CMC: A Pragmatic Approach to Model Checking Real Code/KennKnowles
From GradTurkey
Response to CMC: A Pragmatic Approach to Model Checking Real Code
[edit] State Space Issues
I'm new to model checking, but I saw so many more possibilities in each kind of heuristic.
- States are hashed once visited, but must be kept whole in the queue. If states are large (are they, usually? I don't know) then would storing a trace of the transitions, maybe from some periodic reference point, be smaller? The paper states that space rather than time is the limiting factor, but is it the size of the queue of unvisited states or the size of the hash table of visited states?
- For equivalent heap structures, C and C++ make their job difficult, but imagine a language where the heap was opaque, then any two heaps that are isomorphic graphs with the same data are the same. Maybe heaps in the queue could be compressed by storing their shape separate from their non-pointer data.
- I gather than the normal model checking thing to do is to define only non-equivalent states in one's model, but when checking code, discovering equivalent states could go a long ways. Deriving equivalence relations from the checking process or the safety predicate or whatever...
- Data types often have even more equivalent forms than that; there has been work on "Quotient Types" which is a bit beyond me in terms of category theory but the intuition is simply that you take an ordered list and "mod out" by the order to define an equivalence relation on lists. Likewise for binary search trees, etc. The observational equivalence according to their public interface is what matters (and even that might be too specific). Does model checking automatically hadle some of this?
- Dealing with large state space is one thing, but their examples have essentially infinite state spaces. Perhaps the infinite state space has a finite number of equivalence classes, but otherwise must correctness be defined inductively? On what well-founded order?

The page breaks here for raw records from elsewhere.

/-- R576, R578, R580 to R582: a host write of 01 makes a unit SUSPECT, unless it is FAILED. The checkruns after a commit count the tiles they test and
those that fail; a failing tile is FAILED, and a SUSPECT one is HEALTHY again after FLT_CLEAN clean steps. A management report is sent, on I3C after
an in-band interrupt with its sequence number, again at most twice, then discarded with REPORT_LOST; its response frees its place. -/
def Obligations.HealthAndReports : Prop :=
  ∀ (s : State),
    let d := s.dev
    let free : Dev := { d with heldLo := d.heldLo.erase 0 }
    (∀ (off : BitVec 12) (w : Word),
      let o := off.toNat / 4 * 4
      (d.pageAnswers .flt = false → s.makes (.healthWrite off w) free) ∧
      (d.pageAnswers .flt = true → ∀ (j : Nat) (u : FUnit), j < 16 →
        (o = 0x9A0 ∧ j < 8 ∧ u = .core j ∨ 0x800 ≤ o ∧ o < 0x998 ∧ u = .tile (16 * ((o - 0x800) / 4) + j)) →
        fld w (2 * j) 2 = 1 → (∀ i, i < 16 → i ≠ j → fld w (2 * i) 2 ≠ 1) →
        (d.flt.health.getD u.code 0 = 2 → s.makes (.healthWrite off w) free) ∧
        (d.flt.health.getD u.code 0 ≠ 2 → d.evr.queue.length < 256 → ∃ e : Dev, s.makes (.healthWrite off w) (e.raise .flt 6) ∧ e = { free with evr := e.evr, flt := e.flt } ∧
          e.flt = { d.flt with health := d.flt.health.set u.code 1, clean := d.flt.clean.set u.code 0, stained := d.flt.stained.set u.code true
                               suspectInfo := packFields 32 [(0, u.code), (13, 2)] } ∧
          (d.flt.health.getD u.code 0 = 0 → d.mc.stage ≠ .recovery → e.evr.queue = d.evr.queue ++
            [d.event 0x15 0 2 0 false (bytesLE 2 u.code ++ [0, 1, 2]) false])))) ∧
    (d.mainUp = true →
      (∀ fails memFails left top, d.flt.chkDue = [] → s.makes (.checkrun fails memFails left top) d) ∧
      (d.flt.chkDue ≠ [] → (∀ k, d.flt.health.getD k 0 ≠ 1) → s.makes (.checkrun [] [] [] [])
        { (d.bump .flt 0xC8 d.flt.chkDue.length).bump .flt 0xD0 0 with flt := { d.flt with chkDue := [], stained := ⟨[]⟩ } }) ∧
      ∀ t : Fin 1632, d.flt.chkDue = [t.val] →
        let u := (FUnit.tile t.val).code
        let n := d.flt.clean.getD u 0 + 1
        let need := max 1 (fld (d.preg .flt 0xA8) 0 16)
        (∃ e : Dev, s.makes (.checkrun [t] [] [] []) e ∧ e.flt.health.getD u 0 = 2 ∧ (d.flt.health.getD u 0 ≠ 2 → u ∈ e.mc.failedStore)) ∧
        (d.flt.health.getD u 0 = 1 → d.flt.stained.getD u false = false → d.flt.health.getD (FUnit.core (tileCore t.val)).code 0 ≠ 1 →
          d.evr.queue.length < 256 → ∃ e : Dev, s.makes (.checkrun [] [] [] []) e ∧
          (need ≤ n → e.flt.health = d.flt.health.erase u ∧ e.flt.clean = d.flt.clean.erase u ∧
            e.evr.queue = d.evr.queue ++ [d.event 0x15 0 0 0 false (bytesLE 2 u ++ bytesLE 1 1 ++ bytesLE 1 0 ++ bytesLE 1 4) false]) ∧
          (n < need → e.flt.clean.getD u 0 = n ∧ e.flt.health = d.flt.health ∧ e.evr = d.evr))) ∧
    ∀ seq : Byte,
      let kept := d.mc.reports.filter fun x => x.seq != seq
      s.makes (.reportResponse seq) { d with mc := { d.mc with reports := kept } } ∧
      (d.mc.reports.find? (fun r => r.seq == seq) = none → s.makes (.reportResend seq) d) ∧
      ∀ r, d.mc.reports.find? (fun r => r.seq == seq) = some r →
        let again : Report := { r with resends := r.resends + 1 }
        (r.resends < 2 → s.makes (.reportResend seq) { d with
          mc := { d.mc with reports := d.mc.reports.map fun x => if x.seq = seq then again else x }, sent := d.sent ++ (if d.mc.smbus then [.report again] else [.ibi again.seq, .report again]) }) ∧
        (2 ≤ r.resends → s.makes (.reportResend seq) (({ d with mc := { d.mc with reports := kept } } : Dev).raise .flt 4))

Succesor?
[edit] Complaints
- CMC catches use-after-free by overwriting freed stuff with random values, but isn't it simpler to overwrite with special "error" values?
- Modelling the environment of the program is still a non-trivial amount of work, but perhaps since environments have more in common than programs it can be done once and packaged up.
- They caught bugs such as not properly checking that allocation succeeded, and invalid packets breaking things. There are almost certainly lighter-weight analyses that could catch both of these (basic information flow, and some kind of regex type, respectively) The deep bugs they caught are still nice.
[edit] Misc Notes
- It was an interesting epiphony for me that state spaces are much larger for erroneous programs. Perhaps according to some equivalence relation on states that collapses the erroneous ones this would not hold.